## MATERIAL FOR THIS TASK
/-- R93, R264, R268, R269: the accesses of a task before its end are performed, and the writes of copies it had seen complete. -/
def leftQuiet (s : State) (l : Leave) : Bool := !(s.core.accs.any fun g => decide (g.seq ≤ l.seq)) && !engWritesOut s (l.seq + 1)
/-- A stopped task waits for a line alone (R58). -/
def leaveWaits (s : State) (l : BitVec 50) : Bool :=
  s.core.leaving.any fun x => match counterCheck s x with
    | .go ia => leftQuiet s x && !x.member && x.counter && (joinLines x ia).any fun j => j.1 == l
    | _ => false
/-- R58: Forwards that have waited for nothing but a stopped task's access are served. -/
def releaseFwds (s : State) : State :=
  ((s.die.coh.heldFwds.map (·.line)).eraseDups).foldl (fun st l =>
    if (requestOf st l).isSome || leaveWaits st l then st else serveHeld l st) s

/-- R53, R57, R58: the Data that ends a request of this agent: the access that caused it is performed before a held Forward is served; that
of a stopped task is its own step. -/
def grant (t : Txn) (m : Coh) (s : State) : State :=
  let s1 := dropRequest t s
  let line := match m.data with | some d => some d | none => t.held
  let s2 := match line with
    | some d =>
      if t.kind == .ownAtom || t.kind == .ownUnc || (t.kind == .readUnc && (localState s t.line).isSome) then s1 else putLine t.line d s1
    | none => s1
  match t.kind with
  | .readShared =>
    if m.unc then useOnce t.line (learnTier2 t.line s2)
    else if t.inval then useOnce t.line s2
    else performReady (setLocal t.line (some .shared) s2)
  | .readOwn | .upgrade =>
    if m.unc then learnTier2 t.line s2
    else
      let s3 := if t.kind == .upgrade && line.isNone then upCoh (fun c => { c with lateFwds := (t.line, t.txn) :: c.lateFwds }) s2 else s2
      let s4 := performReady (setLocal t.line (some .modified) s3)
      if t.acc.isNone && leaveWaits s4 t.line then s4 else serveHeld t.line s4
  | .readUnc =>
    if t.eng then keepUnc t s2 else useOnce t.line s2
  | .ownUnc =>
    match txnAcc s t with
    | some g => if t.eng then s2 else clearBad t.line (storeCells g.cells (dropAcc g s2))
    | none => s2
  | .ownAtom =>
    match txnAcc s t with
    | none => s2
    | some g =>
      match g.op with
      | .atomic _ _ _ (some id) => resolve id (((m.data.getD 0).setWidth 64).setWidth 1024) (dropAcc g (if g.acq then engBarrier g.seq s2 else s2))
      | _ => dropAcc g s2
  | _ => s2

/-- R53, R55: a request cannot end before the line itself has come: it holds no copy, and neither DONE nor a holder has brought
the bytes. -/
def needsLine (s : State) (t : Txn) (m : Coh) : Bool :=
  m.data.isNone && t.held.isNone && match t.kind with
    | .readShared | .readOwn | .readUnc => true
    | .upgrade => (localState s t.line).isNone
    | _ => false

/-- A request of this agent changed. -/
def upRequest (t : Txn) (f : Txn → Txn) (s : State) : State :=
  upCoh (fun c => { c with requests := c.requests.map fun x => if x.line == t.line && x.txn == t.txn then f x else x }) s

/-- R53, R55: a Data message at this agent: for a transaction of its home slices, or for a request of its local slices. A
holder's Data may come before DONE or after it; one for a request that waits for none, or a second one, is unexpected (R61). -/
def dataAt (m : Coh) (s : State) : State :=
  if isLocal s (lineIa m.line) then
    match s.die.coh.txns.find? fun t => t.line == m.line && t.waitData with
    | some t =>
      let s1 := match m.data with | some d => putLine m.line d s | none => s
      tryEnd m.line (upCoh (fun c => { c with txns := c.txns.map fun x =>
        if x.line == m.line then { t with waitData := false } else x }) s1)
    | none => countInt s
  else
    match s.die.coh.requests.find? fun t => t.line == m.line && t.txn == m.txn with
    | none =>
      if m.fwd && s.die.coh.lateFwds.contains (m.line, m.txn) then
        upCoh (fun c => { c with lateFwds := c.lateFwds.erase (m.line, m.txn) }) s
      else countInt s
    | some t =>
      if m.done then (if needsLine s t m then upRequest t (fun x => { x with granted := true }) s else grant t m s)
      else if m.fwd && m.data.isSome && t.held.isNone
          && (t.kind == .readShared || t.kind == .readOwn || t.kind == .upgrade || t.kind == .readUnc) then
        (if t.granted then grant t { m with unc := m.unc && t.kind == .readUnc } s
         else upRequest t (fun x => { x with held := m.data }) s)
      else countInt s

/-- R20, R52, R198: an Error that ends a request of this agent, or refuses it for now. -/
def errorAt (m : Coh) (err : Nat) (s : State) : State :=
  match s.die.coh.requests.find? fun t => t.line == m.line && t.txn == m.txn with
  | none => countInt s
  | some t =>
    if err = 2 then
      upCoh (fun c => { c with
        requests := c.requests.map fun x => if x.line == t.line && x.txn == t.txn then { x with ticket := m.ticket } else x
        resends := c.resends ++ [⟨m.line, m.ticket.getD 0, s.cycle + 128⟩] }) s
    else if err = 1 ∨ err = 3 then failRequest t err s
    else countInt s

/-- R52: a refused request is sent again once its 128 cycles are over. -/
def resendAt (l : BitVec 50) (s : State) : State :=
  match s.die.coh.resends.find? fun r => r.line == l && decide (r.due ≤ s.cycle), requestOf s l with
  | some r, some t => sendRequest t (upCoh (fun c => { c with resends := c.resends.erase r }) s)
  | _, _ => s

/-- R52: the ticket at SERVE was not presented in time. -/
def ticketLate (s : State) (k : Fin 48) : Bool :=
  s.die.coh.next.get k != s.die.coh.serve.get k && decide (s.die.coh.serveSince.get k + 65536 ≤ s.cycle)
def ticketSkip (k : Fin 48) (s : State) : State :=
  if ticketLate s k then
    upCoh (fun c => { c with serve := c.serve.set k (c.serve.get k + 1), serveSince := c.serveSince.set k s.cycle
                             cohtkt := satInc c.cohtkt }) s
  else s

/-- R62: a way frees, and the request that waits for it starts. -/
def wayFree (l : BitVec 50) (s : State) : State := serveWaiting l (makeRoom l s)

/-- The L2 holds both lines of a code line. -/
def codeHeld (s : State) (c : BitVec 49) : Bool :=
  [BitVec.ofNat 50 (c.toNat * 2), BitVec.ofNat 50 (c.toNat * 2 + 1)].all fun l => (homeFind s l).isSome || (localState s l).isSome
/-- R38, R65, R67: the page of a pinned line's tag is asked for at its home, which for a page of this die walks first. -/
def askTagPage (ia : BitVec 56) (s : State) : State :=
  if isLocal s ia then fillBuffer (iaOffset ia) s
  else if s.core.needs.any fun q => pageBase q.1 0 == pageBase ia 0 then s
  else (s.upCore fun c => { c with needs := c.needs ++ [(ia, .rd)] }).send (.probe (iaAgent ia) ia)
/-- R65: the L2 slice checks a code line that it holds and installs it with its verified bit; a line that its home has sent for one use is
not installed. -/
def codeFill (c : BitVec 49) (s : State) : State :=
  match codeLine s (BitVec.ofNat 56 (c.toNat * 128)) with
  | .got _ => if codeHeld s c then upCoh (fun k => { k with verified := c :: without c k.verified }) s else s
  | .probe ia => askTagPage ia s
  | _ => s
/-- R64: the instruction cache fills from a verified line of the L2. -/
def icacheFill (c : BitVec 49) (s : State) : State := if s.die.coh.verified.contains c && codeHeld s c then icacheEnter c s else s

## WORK REQUIRED
Every line of the material above must be duplicated exactly.

## ANSWER TO THIS EXERCISE
/-- R93, R264, R268, R269: the accesses of a task before its end are performed, and the writes of copies it had seen complete. -/
def leftQuiet (s : State) (l : Leave) : Bool := !(s.core.accs.any fun g => decide (g.seq ≤ l.seq)) && !engWritesOut s (l.seq + 1)
/-- A stopped task waits for a line alone (R58). -/
def leaveWaits (s : State) (l : BitVec 50) : Bool :=
  s.core.leaving.any fun x => match counterCheck s x with
    | .go ia => leftQuiet s x && !x.member && x.counter && (joinLines x ia).any fun j => j.1 == l
    | _ => false
/-- R58: Forwards that have waited for nothing but a stopped task's access are served. -/
def releaseFwds (s : State) : State :=
  ((s.die.coh.heldFwds.map (·.line)).eraseDups).foldl (fun st l =>
    if (requestOf st l).isSome || leaveWaits st l then st else serveHeld l st) s

/-- R53, R57, R58: the Data that ends a request of this agent: the access that caused it is performed before a held Forward is served; that
of a stopped task is its own step. -/
def grant (t : Txn) (m : Coh) (s : State) : State :=
  let s1 := dropRequest t s
  let line := match m.data with | some d => some d | none => t.held
  let s2 := match line with
    | some d =>
      if t.kind == .ownAtom || t.kind == .ownUnc || (t.kind == .readUnc && (localState s t.line).isSome) then s1 else putLine t.line d s1
    | none => s1
  match t.kind with
  | .readShared =>
    if m.unc then useOnce t.line (learnTier2 t.line s2)
    else if t.inval then useOnce t.line s2
    else performReady (setLocal t.line (some .shared) s2)
  | .readOwn | .upgrade =>
    if m.unc then learnTier2 t.line s2
    else
      let s3 := if t.kind == .upgrade && line.isNone then upCoh (fun c => { c with lateFwds := (t.line, t.txn) :: c.lateFwds }) s2 else s2
      let s4 := performReady (setLocal t.line (some .modified) s3)
      if t.acc.isNone && leaveWaits s4 t.line then s4 else serveHeld t.line s4
  | .readUnc =>
    if t.eng then keepUnc t s2 else useOnce t.line s2
  | .ownUnc =>
    match txnAcc s t with
    | some g => if t.eng then s2 else clearBad t.line (storeCells g.cells (dropAcc g s2))
    | none => s2
  | .ownAtom =>
    match txnAcc s t with
    | none => s2
    | some g =>
      match g.op with
      | .atomic _ _ _ (some id) => resolve id (((m.data.getD 0).setWidth 64).setWidth 1024) (dropAcc g (if g.acq then engBarrier g.seq s2 else s2))
      | _ => dropAcc g s2
  | _ => s2

/-- R53, R55: a request cannot end before the line itself has come: it holds no copy, and neither DONE nor a holder has brought
the bytes. -/
def needsLine (s : State) (t : Txn) (m : Coh) : Bool :=
  m.data.isNone && t.held.isNone && match t.kind with
    | .readShared | .readOwn | .readUnc => true
    | .upgrade => (localState s t.line).isNone
    | _ => false

/-- A request of this agent changed. -/
def upRequest (t : Txn) (f : Txn → Txn) (s : State) : State :=
  upCoh (fun c => { c with requests := c.requests.map fun x => if x.line == t.line && x.txn == t.txn then f x else x }) s

/-- R53, R55: a Data message at this agent: for a transaction of its home slices, or for a request of its local slices. A
holder's Data may come before DONE or after it; one for a request that waits for none, or a second one, is unexpected (R61). -/
def dataAt (m : Coh) (s : State) : State :=
  if isLocal s (lineIa m.line) then
    match s.die.coh.txns.find? fun t => t.line == m.line && t.waitData with
    | some t =>
      let s1 := match m.data with | some d => putLine m.line d s | none => s
      tryEnd m.line (upCoh (fun c => { c with txns := c.txns.map fun x =>
        if x.line == m.line then { t with waitData := false } else x }) s1)
    | none => countInt s
  else
    match s.die.coh.requests.find? fun t => t.line == m.line && t.txn == m.txn with
    | none =>
      if m.fwd && s.die.coh.lateFwds.contains (m.line, m.txn) then
        upCoh (fun c => { c with lateFwds := c.lateFwds.erase (m.line, m.txn) }) s
      else countInt s
    | some t =>
      if m.done then (if needsLine s t m then upRequest t (fun x => { x with granted := true }) s else grant t m s)
      else if m.fwd && m.data.isSome && t.held.isNone
          && (t.kind == .readShared || t.kind == .readOwn || t.kind == .upgrade || t.kind == .readUnc) then
        (if t.granted then grant t { m with unc := m.unc && t.kind == .readUnc } s
         else upRequest t (fun x => { x with held := m.data }) s)
      else countInt s

/-- R20, R52, R198: an Error that ends a request of this agent, or refuses it for now. -/
def errorAt (m : Coh) (err : Nat) (s : State) : State :=
  match s.die.coh.requests.find? fun t => t.line == m.line && t.txn == m.txn with
  | none => countInt s
  | some t =>
    if err = 2 then
      upCoh (fun c => { c with
        requests := c.requests.map fun x => if x.line == t.line && x.txn == t.txn then { x with ticket := m.ticket } else x
        resends := c.resends ++ [⟨m.line, m.ticket.getD 0, s.cycle + 128⟩] }) s
    else if err = 1 ∨ err = 3 then failRequest t err s
    else countInt s

/-- R52: a refused request is sent again once its 128 cycles are over. -/
def resendAt (l : BitVec 50) (s : State) : State :=
  match s.die.coh.resends.find? fun r => r.line == l && decide (r.due ≤ s.cycle), requestOf s l with
  | some r, some t => sendRequest t (upCoh (fun c => { c with resends := c.resends.erase r }) s)
  | _, _ => s

/-- R52: the ticket at SERVE was not presented in time. -/
def ticketLate (s : State) (k : Fin 48) : Bool :=
  s.die.coh.next.get k != s.die.coh.serve.get k && decide (s.die.coh.serveSince.get k + 65536 ≤ s.cycle)
def ticketSkip (k : Fin 48) (s : State) : State :=
  if ticketLate s k then
    upCoh (fun c => { c with serve := c.serve.set k (c.serve.get k + 1), serveSince := c.serveSince.set k s.cycle
                             cohtkt := satInc c.cohtkt }) s
  else s

/-- R62: a way frees, and the request that waits for it starts. -/
def wayFree (l : BitVec 50) (s : State) : State := serveWaiting l (makeRoom l s)

/-- The L2 holds both lines of a code line. -/
def codeHeld (s : State) (c : BitVec 49) : Bool :=
  [BitVec.ofNat 50 (c.toNat * 2), BitVec.ofNat 50 (c.toNat * 2 + 1)].all fun l => (homeFind s l).isSome || (localState s l).isSome
/-- R38, R65, R67: the page of a pinned line's tag is asked for at its home, which for a page of this die walks first. -/
def askTagPage (ia : BitVec 56) (s : State) : State :=
  if isLocal s ia then fillBuffer (iaOffset ia) s
  else if s.core.needs.any fun q => pageBase q.1 0 == pageBase ia 0 then s
  else (s.upCore fun c => { c with needs := c.needs ++ [(ia, .rd)] }).send (.probe (iaAgent ia) ia)
/-- R65: the L2 slice checks a code line that it holds and installs it with its verified bit; a line that its home has sent for one use is
not installed. -/
def codeFill (c : BitVec 49) (s : State) : State :=
  match codeLine s (BitVec.ofNat 56 (c.toNat * 128)) with
  | .got _ => if codeHeld s c then upCoh (fun k => { k with verified := c :: without c k.verified }) s else s
  | .probe ia => askTagPage ia s
  | _ => s
/-- R64: the instruction cache fills from a verified line of the L2. -/
def icacheFill (c : BitVec 49) (s : State) : State := if s.die.coh.verified.contains c && codeHeld s c then icacheEnter c s else s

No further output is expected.